Saussure introduced Structuralism in Linguistics, marking a revolutionary break in the study of language, which had till then been historical and, philological. In his Course in General Linguistics (1916), Saussure saw language as a system of signs constructed by convention. Understanding meaning to be relational, being produced by the interaction between various signifiers and signifieds, he held that meaning cannot be understood in isolation. Saussure illustrated this relationality of language, with the terms paradigmatic axis (of selection) and the syntagmatic axis (of combination). Further, he challenged the view of reality as independent and existing outside language and reduced tang cage to a mere “naming system”. He questioned the conventional “correspondence theory of meaning” and argued that meaning is arbitrary, and that language does not merely reflect the world but constitutes it.

The Binary Oppositions
Saussure’s theory is based on binary oppositions or dyads’, i.e., defining a unit in terms of what it is not, which give rise to oppositional pairs in which one is always superior to the other. The most fundamental binary opposition is related to the concept of sign, the basic unit of signification. In Saussure, the previously undivided sign gets divided into the signifier (the sound image) and the signified (the concept). Saussure stressed that the relationship between the signifier and the signified is conventional and arbitrary and that both terms are psychological in nature. There is no one-to-one relation between the signifier and the signified. For instance, the sound image “tree” may refer to different kinds of trees or it may even be a metaphor for the forest. Therefore, the second binary opposition is that of the langue and parole, where langue refers to language as a structural system based on certain rules, while parole refers to an individual expression of language. The terms langue and parole are parallel to the terms competence and performance formulated by Chomsky. The binary opposition of synchronic and diachronic refers to the study of the structure and functions of language at a particular point of time, and over a period of time respectively. Paradigmatic and Syntagmatic axes refer to the axes of selection and combination respectively, where syntagmatic denotes the relationship of units/words in a linear pattern, while ‘paradigmatic, axis constitutes of the interchangeable units in a language. It is inferred that meaning is arbitrary and unstable.

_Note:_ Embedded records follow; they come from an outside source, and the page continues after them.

open Sys2Proof Sys2Proof.Machine Sys2Proof.Machine.Claims in
/-- Settles O24: a granted claim is `Dev.claimSlot`, whose branches are the statuses of R162 in order. -/
theorem layerClaimsFollowTheirStatuses : Obligations.LayerClaimsFollowTheirStatuses := by
  intro s t l k by_ x d refused hg
  refine ⟨fun hn => ?_, fun hw hs hn => ?_, fun hw hx => ?_⟩
  · exact exec_layerClaim_granted hg (claimSlot_without_slots k hn)
  · exact exec_layerClaim_granted hg (claimSlot_of_no_number hw hs hn)
  · have claim := claimSlot_of_find hw hx
    refine ⟨fun hlent => exec_layerClaim_granted hg (claim.trans (if_pos hlent)), fun hfree => ?_⟩
    have hnot : ¬ (x.state = 2 ∨ x.state = 3) := by omega
    exact ⟨_, exec_layerClaim_granted hg (claim.trans (if_neg hnot)), rfl, rfl, rfl, claimed_slots d l k x.gen⟩
end

section
/-! O25: what a granted write of a legend set comes to (R183, Table 7.9). -/
namespace Sys2Proof.Machine.Legends

/-- What is wrong with a legend set, as the reason LEGEND_REJECTED gives: 1 format, 2 signature; 0 nothing. -/
def rejectReason (b : List Byte) : Nat :=
  if b = [] then 0
  else if legendFormatOk b = false then 1
  else if Config.ecdsaVerify contentKey (b.take (b.length - 96)) (b.drop (b.length - 96)) = false then 2
  else 0

/-- The device with a legend set stored and its status told (0x34F5:02). -/
def stored (d : Dev) (b : List Byte) : Dev := (d.wrd 0x34F5 1 b).wr 0x34F5 2 (if b = [] then 0 else 1)

/-- The device with a legend set rejected for `reason`, the stored set left as it was. -/
def rejected (d : Dev) (reason : Nat) : Dev := (d.wr 0x34F5 2 2).raise uGuard 0x0704 0 reason sevInfo

/-! ### The verification -/

theorem rejectReason_of_empty {b : List Byte} (h : b = []) : rejectReason b = 0 := if_pos h

theorem rejectReason_of_bad_format {b : List Byte} (hne : b ≠ []) (hf : legendFormatOk b = false) :
    rejectReason b = 1 := by
  rw [rejectReason, if_neg hne, if_pos hf]

theorem rejectReason_of_right_format {b : List Byte} (hne : b ≠ []) (hf : legendFormatOk b = true) :
    rejectReason b =
      if Config.ecdsaVerify contentKey (b.take (b.length - 96)) (b.drop (b.length - 96)) = false then 2 else 0 := by
  rw [rejectReason, if_neg hne, if_neg (by simp [hf])]

theorem stored_of_empty (d : Dev) {b : List Byte} (h : b = []) :
    stored d b = (d.wrd 0x34F5 1 []).wr 0x34F5 2 0 := by
  rw [stored, if_pos h, h]

theorem stored_of_nonempty (d : Dev) {b : List Byte} (h : b ≠ []) :
    stored d b = (d.wrd 0x34F5 1 b).wr 0x34F5 2 1 := by
  rw [stored, if_neg h]

/-! ### The command -/

theorem loadLegends_granted {d : Dev} {by_ : Requester} {b : List Byte} (h : d.grants by_ 0x34F5 1 b) :
    d.loadLegends by_ b =
      if rejectReason b ≠ 0 then (rejected d (rejectReason b)).res stRange else (stored d b).res stOk := by
  have hst : d.commandStatus by_ 0x34F5 1 b = stOk := h.2.1
  simp only [Dev.loadLegends, hst, true_and, Dev.command_granted h, Bool.not_eq_true']
  rfl

theorem exec_legendSetLoad (t : Nat) (by_ : Requester) (b : List Byte) (s : State) :
    exec (.legendSetLoad t by_ b) s = execLegendSetLoad t by_ b s := by
  rfl

section
variable {s : State} {t : Nat} {by_ : Requester} {b : List Byte}

theorem exec_legendSetLoad_of_sound (h : (s.found t).grants by_ 0x34F5 1 b) (hb : rejectReason b = 0) :
    exec (.legendSetLoad t by_ b) s = .next { s with dev := (stored (s.found t) b).grantedTo by_ } := by
  rw [exec_legendSetLoad, execLegendSetLoad, onCommand_alive h.1, loadLegends_granted h,
    if_neg (fun hr => hr hb), Dev.res, Dev.grantedTo]

theorem exec_legendSetLoad_of_unsound {reason : Nat} (h : (s.found t).grants by_ 0x34F5 1 b)
    (hb : rejectReason b = reason) (hr : reason ≠ 0) : exec (.legendSetLoad t by_ b) s =
      .next { s with dev := (rejected (s.found t) reason).send (.answer by_ stRange none) } := by
  subst hb
  rw [exec_legendSetLoad, execLegendSetLoad, onCommand_alive h.1, loadLegends_granted h, if_pos hr, Dev.res]

end

end Sys2Proof.Machine.Legends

For example, Saussure uses ‘tree’ as an example, with the Latin ‘arbor’. Saussure’s theory states that the sound-image, the ‘arbor’ is arbitrary – without the concept, it doesn’t work. This is valid when looking at different languages; to a non-Latin speaker, ‘arbor’ means nothing. Combined with the concept, an image of a tree, or a tree in front of you, it becomes a sign. The point he is making is that language itself is actually arbitrary; it is the associations or concepts we assign to words that hold the meaning, the signs. Without these meanings, words would represent nothing.
 
Legacy
Saussure’s Course in General Linguistics proved to be of seminal influence in various fields such as Anthropology (Levi-Strauss), Semiology (Roland Barthes), the literary and philosophical concepts of Derrida, Marxist analysis of ideology by Althusser, psychoanalytical theories of Lacan, and analysis of language conducted by Feminists like Kristeva, Cixous, Irigaray.
Saussure's status in contemporary theoretical linguistics, however, is much diminished, with many key positions now dated or subject to challenge, but post-structuralist 21st-century reception remains more open to Saussure's influence. His main contribution to structuralism was his theory of a two-tiered reality about language. The first is the langue, the abstract and invisible layer, while the second, the parole, refers to the actual speech that we hear in real life. This framework was later adopted by Claude Levi-Strauss, who used the two-tiered model to determine the reality of myths. His idea was that all myths have an underlying pattern, which forms the structure that makes them myths. These established the structuralist framework to literary criticism.